Fig. 1. alignment of LmRAB7 (using default parameters) with other characterised Rab7s (and TbRAB7) illustrating conservation of GTP/GDP binding domains (G1–G4), the GAP binding domain (Eff) and the prenylation motif (CXC). Note the kinetoplastid specific insertion, LmRAB7 amino acids 143–162. Homo sapiens (P51149); Rattus norvegicus (P09527); Drosophila melanogaster (076742); Arabidosis thaliana (004157); Glycine max (Q43463); Saccharomyces pombe Ypt, Rab7 homologue (094655); S. cerevisiae Ypt, Rab7 homologue (P32939); L. major (Q9N2P5); T. cruzi (Q9XZK0); T. brucei (TRYP9.0.000912_8); L. major Rab1, LmRAB1 (Q25324).

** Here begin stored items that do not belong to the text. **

-- ==== Sys2Proof/Tests/Slice0.lean ====
section
/-! SUPPORT. Tests: ill-formed terms the check refuses, one decoded word for every constructor, one step on the vectors of
95_test_vectors.md, and a witness for the hypotheses of every obligation. Expected values come from the spec. -/

namespace Sys2Proof.Tests

open Sys2Proof Sys2Proof.Machine

/-! ## WellFormed -/

/-- `[BP]` without a displacement has no encoding (30_encoding.md R88): refused in a byte instruction. -/
theorem test_wf_refuses_bare_bp_byte : (Instr.movR8Rm8 .al (.mem (.noDisp .bp))).wf = false := by decide

/-- And in a word instruction, as destination and as the only operand. -/
theorem test_wf_refuses_bare_bp_word :
    (Instr.addRm16Simm8 (.mem (.noDisp .bp)) 1).wf = false ∧ (Instr.jmpRm16 (.mem (.noDisp .bp))).wf = false := by decide

/-- The forms R88 gives instead are accepted. -/
theorem test_wf_accepts_bp_with_displacement :
    (Instr.movR8Rm8 .al (.mem (.disp8 .bp 0))).wf = true ∧ (Instr.movR8Rm8 .al (.mem (.direct 0))).wf = true := by decide

/-! ## Decoding: words written out from 30_encoding.md R85, R86, R101 to R108 and from each instruction's own rule -/

/-- Every listed word decodes to its instruction with no byte left, and is that instruction's encoding. -/
def decodesAll (l : List (List Byte × Instr)) : Bool :=
  l.all fun p => decide (decode p.1 = .ok (p.2, [])) && decide (encode p.2 = p.1)

/-- ADD (R154), the nine forms. -/
theorem test_decode_add : decodesAll [
    ([0x00, 0xD8], .addRm8R8 (.reg .al) .bl),
    ([0x01, 0x1E, 0x00, 0x02], .addRm16R16 (.mem (.direct 0x0200)) .bx),
    ([0x02, 0x67, 0x7F], .addR8Rm8 .ah (.mem (.disp8 .bx 0x7F))),
    ([0x03, 0xB0, 0x34, 0x12], .addR16Rm16 .si (.mem (.disp16 .bxsi 0x1234))),
    ([0x04, 0x05], .addAlImm8 0x05),
    ([0x05, 0x34, 0x12], .addAxImm16 0x1234),
    ([0x80, 0xC4, 0x01], .addRm8Imm8 (.reg .ah) 0x01),
    ([0x81, 0x06, 0x00, 0x02, 0x34, 0x12], .addRm16Imm16 (.mem (.direct 0x0200)) 0x1234),
    ([0x83, 0x43, 0xFE, 0xFF], .addRm16Simm8 (.mem (.disp8 .bpdi 0xFE)) 0xFF)] = true := by decide

/-- OR (R182), the nine forms. -/
theorem test_decode_or : decodesAll [
    ([0x08, 0xD8], .orRm8R8 (.reg .al) .bl),
    ([0x09, 0x1E, 0x00, 0x02], .orRm16R16 (.mem (.direct 0x0200)) .bx),
    ([0x0A, 0x67, 0x7F], .orR8Rm8 .ah (.mem (.disp8 .bx 0x7F))),
    ([0x0B, 0xB0, 0x34, 0x12], .orR16Rm16 .si (.mem (.disp16 .bxsi 0x1234))),
    ([0x0C, 0x05], .orAlImm8 0x05),
    ([0x0D, 0x34, 0x12], .orAxImm16 0x1234),
    ([0x80, 0xCC, 0x01], .orRm8Imm8 (.reg .ah) 0x01),
    ([0x81, 0x0E, 0x00, 0x02, 0x34, 0x12], .orRm16Imm16 (.mem (.direct 0x0200)) 0x1234),
    ([0x83, 0x4B, 0xFE, 0xFF], .orRm16Simm8 (.mem (.disp8 .bpdi 0xFE)) 0xFF)] = true := by decide

/-- AND (R181), the nine forms. -/
theorem test_decode_and : decodesAll [
    ([0x20, 0xD8], .andRm8R8 (.reg .al) .bl),
    ([0x21, 0x1E, 0x00, 0x02], .andRm16R16 (.mem (.direct 0x0200)) .bx),
    ([0x22, 0x67, 0x7F], .andR8Rm8 .ah (.mem (.disp8 .bx 0x7F))),
    ([0x23, 0xB0, 0x34, 0x12], .andR16Rm16 .si (.mem (.disp16 .bxsi 0x1234))),
    ([0x24, 0x05], .andAlImm8 0x05),
    ([0x25, 0x34, 0x12], .andAxImm16 0x1234),
    ([0x80, 0xE4, 0x01], .andRm8Imm8 (.reg .ah) 0x01),
    ([0x81, 0x26, 0x00, 0x02, 0x34, 0x12], .andRm16Imm16 (.mem (.direct 0x0200)) 0x1234),
    ([0x83, 0x63, 0xFE, 0xFF], .andRm16Simm8 (.mem (.disp8 .bpdi 0xFE)) 0xFF)] = true := by decide

/-- SUB (R155), the nine forms. -/
theorem test_decode_sub : decodesAll [
    ([0x28, 0xD8], .subRm8R8 (.reg .al) .bl),
    ([0x29, 0x1E, 0x00, 0x02], .subRm16R16 (.mem (.direct 0x0200)) .bx),
    ([0x2A, 0x67, 0x7F], .subR8Rm8 .ah (.mem (.disp8 .bx 0x7F))),
    ([0x2B, 0xB0, 0x34, 0x12], .subR16Rm16 .si (.mem (.disp16 .bxsi 0x1234))),
    ([0x2C, 0x05], .subAlImm8 0x05),
    ([0x2D, 0x34, 0x12], .subAxImm16 0x1234),
    ([0x80, 0xEC, 0x01], .subRm8Imm8 (.reg .ah) 0x01),
    ([0x81, 0x2E, 0x00, 0x02, 0x34, 0x12], .subRm16Imm16 (.mem (.direct 0x0200)) 0x1234),
    ([0x83, 0x6B, 0xFE, 0xFF], .subRm16Simm8 (.mem (.disp8 .bpdi 0xFE)) 0xFF)] = true := by decide
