-- ==== Sys2Proof/Word.lean ====
section
/-! DEFINITION. Word.lean: the three unsigned value types of the spec (00_scope.md section 7, "Types").
There is no signed quantity in this hardware. -/

namespace Sys2Proof

/-- An encoded transaction word: an unsigned 32-bit number, never a sequence of bytes (R27, R39). -/
abbrev Word := BitVec 32

/-- A Memory Store address: an unsigned 15-bit number, `0 .. 0x7FFF` (R23). -/
abbrev Addr := BitVec 15

/-- A memory cell, a data field or a response byte: an unsigned 8-bit number (R9, R11). -/
abbrev Byte := BitVec 8

end Sys2Proof
end

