-- ==== Sys2Proof/Machine/Dispatch.lean ====
section
/-! DEFINITION. Machine/Dispatch.lean: the meaning of a decoded transaction, one arm per constructor (R41). -/

namespace Sys2Proof.Machine

def exec (i : Instr) (s : State) : Host.Outcome State Fault Refusal :=
  match i with
  | .read address => Sys2Proof.Machine.execRead address s
  | .write address data => Sys2Proof.Machine.execWrite address data s

end Sys2Proof.Machine
end

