-- ==== Sys2Proof/Safety.lean ====
section
/-! DEFINITION. Safety.lean: what counts as a good state and a safe run. The hardware cannot fault (R78), so safety is the
absence of a recorded overrun (R80) and the shape of the state. -/

namespace Sys2Proof.Machine

/-- The quiescent state (R103): the Dispatch Loop has no word to service. -/
def State.quiescent (s : State) : Prop := s.ctrl = .idle ∧ s.wch = []

/-- P-WAIT (R80), for the whole queue at once: the response channel has room for the response of every READ that waits in
the word channel. -/
def State.pWait (s : State) : Prop := s.rch.length + (run s.mem s.wch).2.length ≤ Config.rchDepth

/-- Whether the Dispatch Loop moves in the next step: it is named first, or no turn is listed. -/
def State.coreMoves (s : State) : Prop := s.turns = [] ∨ ∃ ts, s.turns = Turn.core :: ts

/-- The invariant of the machine. -/
structure State.Inv (s : State) : Prop where
  /-- the memory is in its canonical form -/
  mem_wf : s.mem.wf
  /-- a service is one step, so only `Init` and `Idle` are seen between steps (R12, R61) -/
  ctrl_rest : s.ctrl = .init ∨ s.ctrl = .idle
  /-- before the fill is complete no word is serviced and no response sent (R92, R98) -/
  init_fresh : s.ctrl = .init → s.mem = Memory.filled ∧ s.rch = [] ∧ s.resp = [] ∧ s.overrun = false
  /-- the word channel holds no more than it can (R5, R10) -/
  wch_fits : Config.wchUnbounded = true ∨ s.wch.length ≤ Config.wchDepth
  /-- the response channel holds no more than it can (R5, R11) -/
  rch_fits : s.rch.length ≤ Config.rchDepth
  /-- the bytes not yet taken are the last ones sent, in order (R11, R97), as long as no overrun is recorded (R80) -/
  rch_trace : s.overrun = false → s.rch <:+ s.resp

end Sys2Proof.Machine
end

Fig. 2. An artificially rooted phenogram-like tree diagram created from a maximum parsimony analysis of the edited alignment in Fig. 1. LmRAB1 is the designated outgroup. The tree groups LmRAB7, TcRAB7 and TbRAB7 as divergent Rab7s, distinct from higher multi-cellular organism Rab7s and yeast Ypt7. Bootstrap values from 100 replicates are shown. Hs, H. sapiens; Rn, R. norvegicus; Dm, D. melanogaster; At, A. thaliana; Gm, G. max; Sp, S. pombe Ypt, Rab7 homologue; Sc, S. cerevisiae Ypt, Rab7 homologue; Lm, L. major; Tc, T. cruzi; Tb, T. brucei; LmRAB1-outgroup. Accession numbers as in Fig. 1.

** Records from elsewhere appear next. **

/-- R107: the order of the checks; the first that fails decides. -/
def Obligations.FaultPriority : Prop :=
  ∀ (w : Word) (s : State),
    let missing (i : Instr) : Prop := match i with
      | .seed | .seedrnd => s.configured = false
      | .gen _ => s.configured = false ∨ s.seeded = false
      | _ => False
    let outOfRange (i : Instr) (c : ErrCode) : Prop := match i with
      | .cfg n => (n.toNat < 160 ∨ 512 < n.toNat) ∧ c = .validation
      | .compress n => 64 < n.toNat ∧ c = .invalidInputLength
      | .seed => 2 ^ s.sb.toNat ≤ wordsValue s.din ∧ c = .seedRange
      | _ => False
    (s.err ≠ .none → w ≠ 0x06000000 → w ≠ 0x07000000 → performCommand w s = .next s) ∧
    (s.err = .none → ∀ r, decode w = .error r →
      performCommand w s = .next { s with err := .badCommand }) ∧
    (s.err = .none → ∀ i, decode w = .ok i → missing i →
      performCommand w s = .next { s with err := .sequence }) ∧
    (s.err = .none → ∀ i c, decode w = .ok i → ¬missing i → outOfRange i c →
      performCommand w s = .next { s with err := c }) ∧
    (s.err = .none → ∀ i t, decode w = .ok i → ¬missing i → (∀ c, ¬outOfRange i c) →
      performCommand w s = .next t → t.err = .none)

/-- R108: after a fault, CLRERR brings back the state the faulting command found. -/
def Obligations.ClrerrUndoesFault : Prop :=
  ∀ (w : Word) (s t : State), s.err = .none → performCommand w s = .next t → t.err ≠ .none →
    exec .clrerr t = .next s

/-- R109: faults do not nest: a pending code is kept or cleared, never replaced. -/
def Obligations.FaultsDoNotNest : Prop :=
  ∀ (w : Word) (s t : State), s.err ≠ .none → performCommand w s = .next t →
    t.err = s.err ∨ t.err = .none

/-! ### Frames -/

/-- R90, and the "Writes" line of every command: what each command leaves alone, in every state, whether
it acts, faults or is dropped. -/
def Obligations.CommandFrames : Prop :=
  ∀ (i : Instr) (s t : State), exec i s = .next t →
    t.build = s.build ∧ t.pending = s.pending ∧ t.answers = s.answers ∧
    (i ≠ .reset → t.aux = s.aux ∧ t.din = s.din) ∧
    (i ≠ .reset → (∀ n, i ≠ .compress n) → t.digest = s.digest) ∧
    (i ≠ .reset → (∀ n, i ≠ .cfg n) → t.sb = s.sb ∧ t.caux = s.caux ∧ t.configured = s.configured) ∧
    (i ≠ .reset → (∀ n, i ≠ .cfg n) → i ≠ .seed → i ≠ .seedrnd →
      t.seeded = s.seeded ∧ ((∀ c, i ≠ .gen c) → t.z = s.z ∧ t.prev = s.prev)) ∧
    ((∀ c, i ≠ .gen c) → t.out = s.out) ∧ (i ≠ .seedrnd → t.draws = s.draws)

/-- R90, and the "Writes" line of every command: the registers of the window a command does not write read
after it as before. -/
def Obligations.WindowFrames : Prop :=
  ∀ (i : Instr) (s t : State) (r : Reg), exec i s = .next t → r ≠ .status → r ≠ .cmd →
    (match i, r with
      | .reset, _ => False
      | .cfg _, .sb | .cfg _, .caux _ | .cfg _, .z _ | .cfg _, .prev _ => False
      | .seed, .z _ | .seed, .prev _ => False
      | .seedrnd, .z _ | .seedrnd, .prev _ => False
      | .gen _, .z _ | .gen _, .prev _ => False
      | .compress _, .digest _ => False
      | _, _ => True) →
    readReg t r = readReg s r

/-- R4, R17: no step changes the build parameters, so `IVAUX` is constant for a given part. -/
def Obligations.BuildIsConstant : Prop :=
  ∀ s t : State, step s = .next t → t.build = s.build

/-! ### Properties of the generator -/

/-- R89: a GEN whose count is a multiple of 160, and then another, emit what one GEN of the sum emits and
leave the same state. -/
def Obligations.GenContinues : Prop :=
  ∀ (s : State) (a c : Imm), s.err = .none → s.configured = true → s.seeded = true →
    a ≠ 0 → c ≠ 0 → a.toNat % 160 = 0 → a.toNat + c.toNat < 2 ^ 24 →
    andThen (exec (.gen a) s) (exec (.gen c)) = exec (.gen (a + c)) s

/-- R58: GEN commands whose counts are a valid split of any count, below or above `2^24`, do what one
unbounded `generate(count)` does; the split the driver makes, whose piece size is the model's choice
(log 10), is valid for every positive count. -/
def Obligations.SplitCounts : Prop :=
  (∀ (s : State) (count : Nat) (cs : List Nat), s.err = .none → s.configured = true →
    s.seeded = true → ValidSplit count cs →
    execAll (cs.map fun c => .gen (BitVec.ofNat 24 c)) s = .next (generate count s)) ∧
  ∀ count : Nat, 1 ≤ count → ValidSplit count (splitCount count)

/-- R91 items 1 and 2: GEN appends exactly `count` bits, and after it `Z < M`. -/
def Obligations.GenCountAndRange : Prop :=
  ∀ (s : State) (c : Imm), s.err = .none → s.configured = true → s.seeded = true → c ≠ 0 →
    160 ≤ s.sb.toNat → s.sb.toNat ≤ 512 →
    ∃ (t : State) (bits : List Bool), exec (.gen c) s = .next t ∧ t.out = s.out ++ bits ∧
      bits.length = c.toNat ∧ wordsValue t.z < 2 ^ s.sb.toNat - 1

/-- R91 item 5, R136: seeds 0 and `M` give identical streams. -/
def Obligations.ZeroAndModulusCollide : Prop :=
  ∀ (s : State) (c : Imm), 160 ≤ s.sb.toNat → s.sb.toNat ≤ 512 → s.err = .none → s.configured = true →
    s.seeded = true → c ≠ 0 →
    exec (.gen c) { s with z := valueWords 16 0 } =
      exec (.gen c) { s with z := valueWords 16 (2 ^ s.sb.toNat - 1) }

Fig. 3. (A) GTP overlay assay of SDS-PAGE fractionated, blotted and renatured recombinant LmRAB7. Recombinant LmRAB7 (35 kDa) bound [³²P]-GTP (control). However, [³²P]-GTP binding was competed out by an excess (1 mM) of GTP (GTP) or GDP (GDP), but not by 1 mM ATP (ATP), indicating that LmRAB7 is a guanine-specific nucleotide binding protein. (B) Expression of LmRAB7 and LmexRAB7 through the Leishmania life cycle. Immunoblotting using polyclonal anti-LmRAB7 identified L. major LmRAB7 and L. mexicana LmexRAB7 as 25 kDa proteins that are expressed in procyclic (P) and metacyclic (M) promastigotes, and in lesion or axenic amastigotes (A) of L. major and L. mexicana, respectively. Using the defined lifecycle stages of L. mexicana, it is clear by comparison with the LmexNMT loading control that LmexRAB7 is expressed at similar levels in procyclics and amastigotes, but is reduced in quiescent metacyclics.

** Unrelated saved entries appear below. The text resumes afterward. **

-- ==== Sys2Proof/Laws/State.lean ====
section
/-! SUPPORT. One lemma per field per named write of Machine/Ops.lean, each true by unfolding, so that no
later proof unfolds a record update. -/

namespace Sys2Proof.Machine

variable (s : State)

/-! ### `State.writeAux` -/

@[simp] theorem State.writeAux_aux (j : Fin 5) (v : Word) : (s.writeAux j v).aux = s.aux.set j v := rfl
@[simp] theorem State.writeAux_din (j : Fin 5) (v : Word) : (s.writeAux j v).din = s.din := rfl
@[simp] theorem State.writeAux_sb (j : Fin 5) (v : Word) : (s.writeAux j v).sb = s.sb := rfl
@[simp] theorem State.writeAux_caux (j : Fin 5) (v : Word) : (s.writeAux j v).caux = s.caux := rfl
@[simp] theorem State.writeAux_z (j : Fin 5) (v : Word) : (s.writeAux j v).z = s.z := rfl
@[simp] theorem State.writeAux_prev (j : Fin 5) (v : Word) : (s.writeAux j v).prev = s.prev := rfl
@[simp] theorem State.writeAux_digest (j : Fin 5) (v : Word) : (s.writeAux j v).digest = s.digest := rfl
@[simp] theorem State.writeAux_configured (j : Fin 5) (v : Word) : (s.writeAux j v).configured = s.configured := rfl
@[simp] theorem State.writeAux_seeded (j : Fin 5) (v : Word) : (s.writeAux j v).seeded = s.seeded := rfl
@[simp] theorem State.writeAux_err (j : Fin 5) (v : Word) : (s.writeAux j v).err = s.err := rfl
@[simp] theorem State.writeAux_out (j : Fin 5) (v : Word) : (s.writeAux j v).out = s.out := rfl
@[simp] theorem State.writeAux_build (j : Fin 5) (v : Word) : (s.writeAux j v).build = s.build := rfl
@[simp] theorem State.writeAux_draws (j : Fin 5) (v : Word) : (s.writeAux j v).draws = s.draws := rfl
@[simp] theorem State.writeAux_pending (j : Fin 5) (v : Word) : (s.writeAux j v).pending = s.pending := rfl
@[simp] theorem State.writeAux_answers (j : Fin 5) (v : Word) : (s.writeAux j v).answers = s.answers := rfl

/-! ### `State.writeDin` -/

@[simp] theorem State.writeDin_aux (j : Fin 16) (v : Word) : (s.writeDin j v).aux = s.aux := rfl
@[simp] theorem State.writeDin_din (j : Fin 16) (v : Word) : (s.writeDin j v).din = s.din.set j v := rfl
@[simp] theorem State.writeDin_sb (j : Fin 16) (v : Word) : (s.writeDin j v).sb = s.sb := rfl
@[simp] theorem State.writeDin_caux (j : Fin 16) (v : Word) : (s.writeDin j v).caux = s.caux := rfl
@[simp] theorem State.writeDin_z (j : Fin 16) (v : Word) : (s.writeDin j v).z = s.z := rfl
@[simp] theorem State.writeDin_prev (j : Fin 16) (v : Word) : (s.writeDin j v).prev = s.prev := rfl
@[simp] theorem State.writeDin_digest (j : Fin 16) (v : Word) : (s.writeDin j v).digest = s.digest := rfl
@[simp] theorem State.writeDin_configured (j : Fin 16) (v : Word) : (s.writeDin j v).configured = s.configured := rfl
@[simp] theorem State.writeDin_seeded (j : Fin 16) (v : Word) : (s.writeDin j v).seeded = s.seeded := rfl
@[simp] theorem State.writeDin_err (j : Fin 16) (v : Word) : (s.writeDin j v).err = s.err := rfl
@[simp] theorem State.writeDin_out (j : Fin 16) (v : Word) : (s.writeDin j v).out = s.out := rfl
@[simp] theorem State.writeDin_build (j : Fin 16) (v : Word) : (s.writeDin j v).build = s.build := rfl
@[simp] theorem State.writeDin_draws (j : Fin 16) (v : Word) : (s.writeDin j v).draws = s.draws := rfl
@[simp] theorem State.writeDin_pending (j : Fin 16) (v : Word) : (s.writeDin j v).pending = s.pending := rfl
@[simp] theorem State.writeDin_answers (j : Fin 16) (v : Word) : (s.writeDin j v).answers = s.answers := rfl

/-! ### `State.setErr` -/

@[simp] theorem State.setErr_aux (c : ErrCode) : (s.setErr c).aux = s.aux := rfl
@[simp] theorem State.setErr_din (c : ErrCode) : (s.setErr c).din = s.din := rfl
@[simp] theorem State.setErr_sb (c : ErrCode) : (s.setErr c).sb = s.sb := rfl
@[simp] theorem State.setErr_caux (c : ErrCode) : (s.setErr c).caux = s.caux := rfl
@[simp] theorem State.setErr_z (c : ErrCode) : (s.setErr c).z = s.z := rfl
@[simp] theorem State.setErr_prev (c : ErrCode) : (s.setErr c).prev = s.prev := rfl
@[simp] theorem State.setErr_digest (c : ErrCode) : (s.setErr c).digest = s.digest := rfl
@[simp] theorem State.setErr_configured (c : ErrCode) : (s.setErr c).configured = s.configured := rfl
@[simp] theorem State.setErr_seeded (c : ErrCode) : (s.setErr c).seeded = s.seeded := rfl
@[simp] theorem State.setErr_err (c : ErrCode) : (s.setErr c).err = c := rfl
@[simp] theorem State.setErr_out (c : ErrCode) : (s.setErr c).out = s.out := rfl
@[simp] theorem State.setErr_build (c : ErrCode) : (s.setErr c).build = s.build := rfl
@[simp] theorem State.setErr_draws (c : ErrCode) : (s.setErr c).draws = s.draws := rfl
@[simp] theorem State.setErr_pending (c : ErrCode) : (s.setErr c).pending = s.pending := rfl
@[simp] theorem State.setErr_answers (c : ErrCode) : (s.setErr c).answers = s.answers := rfl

Fig. 4. Immuno-localisation of LmRAB7 in L. major promastigotes (A) and intra-macrophage amastigotes (B). In promastigotes, ConA (red) uptake was utilised to visualise the endocytic network (Ai) and cells were co-stained for LmRAB7 (green) (Aii). DAPI (blue) was used to visualise the nucleus and kinetoplast, and the images overlayed either with (Aiv) or without (Aiii) a DIC image. In promastigotes, L. major LmRAB7 occupies compartments primarily located between the nucleus and kinetoplast. ConA and LmRAB7 partially co-localise (Aiii), indicating that LmRAB7 occupies an accessible endocytic compartment, presumably late endosomal/lysosomal. Intra-macrophage amastigotes were co-stained with anti-LmRAB7 and DAPI and overlayed with a phase contrast image (Bi). Magnification of the amastigotes (Bii) shows that LmRAB7 resides in a compartment, again presumably late endosomal/lysosomal, near the kinetoplast. Scale BAR=10 μm.

Fig. 5. LmexRAB7 is found close to and on CPB-labelled structures (megasomes/lysosomes): Immuno-electron microscopy of L. mexicana axenic amastigotes. In the four examples shown, the cysteine proteinase, CPB (15 nm gold particles, large arrowheads) localises to electron dense compartments presumed to be megasomes, and LmexRAB7 (10 nm gold particles, arrows) is found close to and overlapping these structures, indicating a role in terminal stages of the endocytic pathway. The presence of additional reactivity in adjacent areas of the cell is probably due to the presence of the two antigens in late endosomes, which are not always easily visualised using this technique. Scale BAR=100 nm. Positions of the nuclei are indicated.